Exercise objective: If a line in the records below holds the string "isNone", count it, and state only the final count.

-*-*-

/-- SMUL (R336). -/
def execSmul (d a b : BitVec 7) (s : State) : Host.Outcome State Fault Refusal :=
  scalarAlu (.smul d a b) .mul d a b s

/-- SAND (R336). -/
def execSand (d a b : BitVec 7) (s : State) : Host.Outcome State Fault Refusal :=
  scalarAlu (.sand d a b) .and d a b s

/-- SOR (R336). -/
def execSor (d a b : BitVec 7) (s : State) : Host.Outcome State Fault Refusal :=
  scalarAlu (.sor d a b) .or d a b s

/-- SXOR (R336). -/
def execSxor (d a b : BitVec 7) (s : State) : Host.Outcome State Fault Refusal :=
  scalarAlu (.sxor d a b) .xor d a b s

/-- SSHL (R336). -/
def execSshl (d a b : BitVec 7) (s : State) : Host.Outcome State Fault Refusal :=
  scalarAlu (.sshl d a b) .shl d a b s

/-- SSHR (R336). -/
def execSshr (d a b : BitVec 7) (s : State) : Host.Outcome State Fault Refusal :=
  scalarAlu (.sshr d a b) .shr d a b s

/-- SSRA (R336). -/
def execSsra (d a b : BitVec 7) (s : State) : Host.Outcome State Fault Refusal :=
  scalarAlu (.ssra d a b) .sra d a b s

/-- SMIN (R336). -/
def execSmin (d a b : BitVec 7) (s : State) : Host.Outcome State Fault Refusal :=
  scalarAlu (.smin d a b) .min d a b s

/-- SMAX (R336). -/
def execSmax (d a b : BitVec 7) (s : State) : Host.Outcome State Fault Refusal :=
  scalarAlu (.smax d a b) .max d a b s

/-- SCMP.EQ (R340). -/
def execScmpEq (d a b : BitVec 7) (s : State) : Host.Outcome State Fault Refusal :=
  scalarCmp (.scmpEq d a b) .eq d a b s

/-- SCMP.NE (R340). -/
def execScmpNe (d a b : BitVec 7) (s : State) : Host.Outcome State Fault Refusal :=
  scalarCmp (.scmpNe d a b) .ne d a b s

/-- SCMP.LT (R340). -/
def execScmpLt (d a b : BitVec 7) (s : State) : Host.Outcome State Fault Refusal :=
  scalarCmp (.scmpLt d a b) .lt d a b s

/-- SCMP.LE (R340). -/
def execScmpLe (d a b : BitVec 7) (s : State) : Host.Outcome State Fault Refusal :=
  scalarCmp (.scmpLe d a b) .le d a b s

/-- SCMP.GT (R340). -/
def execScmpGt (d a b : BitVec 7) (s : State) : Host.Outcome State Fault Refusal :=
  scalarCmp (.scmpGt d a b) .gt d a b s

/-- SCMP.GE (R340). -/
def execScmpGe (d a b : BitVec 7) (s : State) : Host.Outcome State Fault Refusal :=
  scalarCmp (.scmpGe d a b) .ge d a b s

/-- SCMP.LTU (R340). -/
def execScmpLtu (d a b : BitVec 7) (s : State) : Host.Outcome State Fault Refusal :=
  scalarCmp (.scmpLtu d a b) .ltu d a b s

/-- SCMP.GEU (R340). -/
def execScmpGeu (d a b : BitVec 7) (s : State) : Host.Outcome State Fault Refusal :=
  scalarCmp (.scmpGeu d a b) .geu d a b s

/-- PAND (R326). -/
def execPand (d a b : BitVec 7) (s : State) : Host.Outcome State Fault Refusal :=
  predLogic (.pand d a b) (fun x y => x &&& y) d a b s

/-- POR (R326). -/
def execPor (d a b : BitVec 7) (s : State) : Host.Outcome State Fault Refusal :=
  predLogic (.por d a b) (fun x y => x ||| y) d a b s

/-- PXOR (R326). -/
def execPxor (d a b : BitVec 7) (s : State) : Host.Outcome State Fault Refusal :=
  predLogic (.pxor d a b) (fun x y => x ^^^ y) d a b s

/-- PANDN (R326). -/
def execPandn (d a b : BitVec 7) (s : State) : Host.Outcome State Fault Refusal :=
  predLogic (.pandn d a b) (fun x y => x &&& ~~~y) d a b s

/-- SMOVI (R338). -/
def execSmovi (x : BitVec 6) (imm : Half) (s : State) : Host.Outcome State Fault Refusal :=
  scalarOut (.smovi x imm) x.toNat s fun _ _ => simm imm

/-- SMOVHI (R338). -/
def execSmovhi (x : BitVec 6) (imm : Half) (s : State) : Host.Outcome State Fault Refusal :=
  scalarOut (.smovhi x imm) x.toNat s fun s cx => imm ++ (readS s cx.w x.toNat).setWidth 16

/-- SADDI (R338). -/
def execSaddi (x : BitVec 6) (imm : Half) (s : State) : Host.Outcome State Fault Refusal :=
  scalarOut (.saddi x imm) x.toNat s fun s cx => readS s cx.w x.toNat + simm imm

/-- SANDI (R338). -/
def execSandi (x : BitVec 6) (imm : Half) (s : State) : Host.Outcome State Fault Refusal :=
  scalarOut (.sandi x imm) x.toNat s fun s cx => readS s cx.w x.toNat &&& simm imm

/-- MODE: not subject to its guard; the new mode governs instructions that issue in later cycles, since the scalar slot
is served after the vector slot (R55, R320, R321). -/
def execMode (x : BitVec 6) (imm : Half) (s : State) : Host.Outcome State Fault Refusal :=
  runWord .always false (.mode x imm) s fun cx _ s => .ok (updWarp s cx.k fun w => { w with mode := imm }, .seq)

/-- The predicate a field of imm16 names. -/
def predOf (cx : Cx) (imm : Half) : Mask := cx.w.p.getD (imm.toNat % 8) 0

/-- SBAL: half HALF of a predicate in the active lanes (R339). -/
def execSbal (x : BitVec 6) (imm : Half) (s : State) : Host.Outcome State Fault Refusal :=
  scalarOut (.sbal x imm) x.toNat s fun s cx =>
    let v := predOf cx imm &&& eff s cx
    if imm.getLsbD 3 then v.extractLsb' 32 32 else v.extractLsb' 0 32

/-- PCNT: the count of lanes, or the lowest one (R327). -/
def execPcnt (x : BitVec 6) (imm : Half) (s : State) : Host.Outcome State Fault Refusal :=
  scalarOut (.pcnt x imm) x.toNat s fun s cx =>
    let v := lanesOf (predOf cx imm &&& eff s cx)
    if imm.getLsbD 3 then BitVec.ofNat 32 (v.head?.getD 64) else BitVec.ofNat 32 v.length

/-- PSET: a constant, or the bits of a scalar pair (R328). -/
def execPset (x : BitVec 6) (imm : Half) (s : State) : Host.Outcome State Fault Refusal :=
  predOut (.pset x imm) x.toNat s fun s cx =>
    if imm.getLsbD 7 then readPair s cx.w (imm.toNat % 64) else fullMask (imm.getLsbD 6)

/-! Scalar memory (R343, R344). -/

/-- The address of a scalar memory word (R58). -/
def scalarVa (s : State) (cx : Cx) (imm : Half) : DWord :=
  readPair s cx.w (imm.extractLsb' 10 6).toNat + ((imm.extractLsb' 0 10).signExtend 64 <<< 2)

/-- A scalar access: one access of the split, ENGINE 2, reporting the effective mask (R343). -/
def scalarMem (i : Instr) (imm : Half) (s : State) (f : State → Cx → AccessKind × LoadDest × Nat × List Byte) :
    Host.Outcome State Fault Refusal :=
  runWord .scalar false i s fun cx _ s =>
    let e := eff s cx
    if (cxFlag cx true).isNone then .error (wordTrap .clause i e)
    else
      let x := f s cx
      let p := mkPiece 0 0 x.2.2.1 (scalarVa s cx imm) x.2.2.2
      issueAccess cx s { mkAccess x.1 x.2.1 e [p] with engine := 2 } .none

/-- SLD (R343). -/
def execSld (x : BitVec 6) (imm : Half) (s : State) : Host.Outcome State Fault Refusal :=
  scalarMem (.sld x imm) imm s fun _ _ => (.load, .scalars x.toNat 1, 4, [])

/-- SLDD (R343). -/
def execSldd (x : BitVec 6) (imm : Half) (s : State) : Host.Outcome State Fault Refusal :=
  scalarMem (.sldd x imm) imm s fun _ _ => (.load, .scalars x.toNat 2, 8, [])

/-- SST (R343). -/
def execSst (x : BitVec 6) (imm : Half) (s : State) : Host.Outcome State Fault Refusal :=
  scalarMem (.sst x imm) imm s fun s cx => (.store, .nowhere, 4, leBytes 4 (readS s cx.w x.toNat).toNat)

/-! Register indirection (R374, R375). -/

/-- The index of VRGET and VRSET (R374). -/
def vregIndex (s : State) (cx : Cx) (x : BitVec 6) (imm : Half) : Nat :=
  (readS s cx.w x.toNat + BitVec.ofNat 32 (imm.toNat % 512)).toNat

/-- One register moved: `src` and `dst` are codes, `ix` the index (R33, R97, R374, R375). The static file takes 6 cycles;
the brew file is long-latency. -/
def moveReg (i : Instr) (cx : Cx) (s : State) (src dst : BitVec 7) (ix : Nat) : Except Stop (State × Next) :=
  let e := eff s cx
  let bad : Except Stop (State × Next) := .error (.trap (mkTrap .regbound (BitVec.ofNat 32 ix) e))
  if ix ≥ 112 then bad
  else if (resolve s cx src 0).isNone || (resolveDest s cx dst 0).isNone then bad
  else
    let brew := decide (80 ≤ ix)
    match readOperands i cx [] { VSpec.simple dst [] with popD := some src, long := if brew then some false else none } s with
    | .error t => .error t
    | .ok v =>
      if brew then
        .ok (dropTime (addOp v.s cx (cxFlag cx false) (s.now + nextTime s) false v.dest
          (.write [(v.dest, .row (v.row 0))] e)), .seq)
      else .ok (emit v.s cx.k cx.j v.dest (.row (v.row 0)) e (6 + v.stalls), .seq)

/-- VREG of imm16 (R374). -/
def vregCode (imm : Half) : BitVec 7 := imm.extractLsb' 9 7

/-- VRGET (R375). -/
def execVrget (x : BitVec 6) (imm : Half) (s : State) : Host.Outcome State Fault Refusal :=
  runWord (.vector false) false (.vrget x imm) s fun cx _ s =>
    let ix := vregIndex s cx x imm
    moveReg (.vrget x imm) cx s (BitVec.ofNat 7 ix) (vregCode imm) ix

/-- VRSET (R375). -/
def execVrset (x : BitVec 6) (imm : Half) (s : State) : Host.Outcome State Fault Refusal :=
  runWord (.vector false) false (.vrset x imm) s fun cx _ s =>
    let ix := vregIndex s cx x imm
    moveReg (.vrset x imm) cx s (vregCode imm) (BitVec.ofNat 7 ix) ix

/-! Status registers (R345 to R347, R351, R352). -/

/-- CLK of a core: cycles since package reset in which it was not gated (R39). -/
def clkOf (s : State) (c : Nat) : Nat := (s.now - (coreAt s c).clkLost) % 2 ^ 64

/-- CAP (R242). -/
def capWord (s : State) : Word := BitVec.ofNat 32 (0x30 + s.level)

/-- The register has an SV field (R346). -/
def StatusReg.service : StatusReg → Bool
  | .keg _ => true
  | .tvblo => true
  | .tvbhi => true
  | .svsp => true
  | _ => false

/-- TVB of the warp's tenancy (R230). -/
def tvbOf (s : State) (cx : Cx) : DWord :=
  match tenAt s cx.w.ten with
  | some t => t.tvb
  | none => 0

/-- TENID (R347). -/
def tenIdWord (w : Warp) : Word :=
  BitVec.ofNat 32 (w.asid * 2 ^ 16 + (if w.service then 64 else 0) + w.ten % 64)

-*-*-

Solution: 2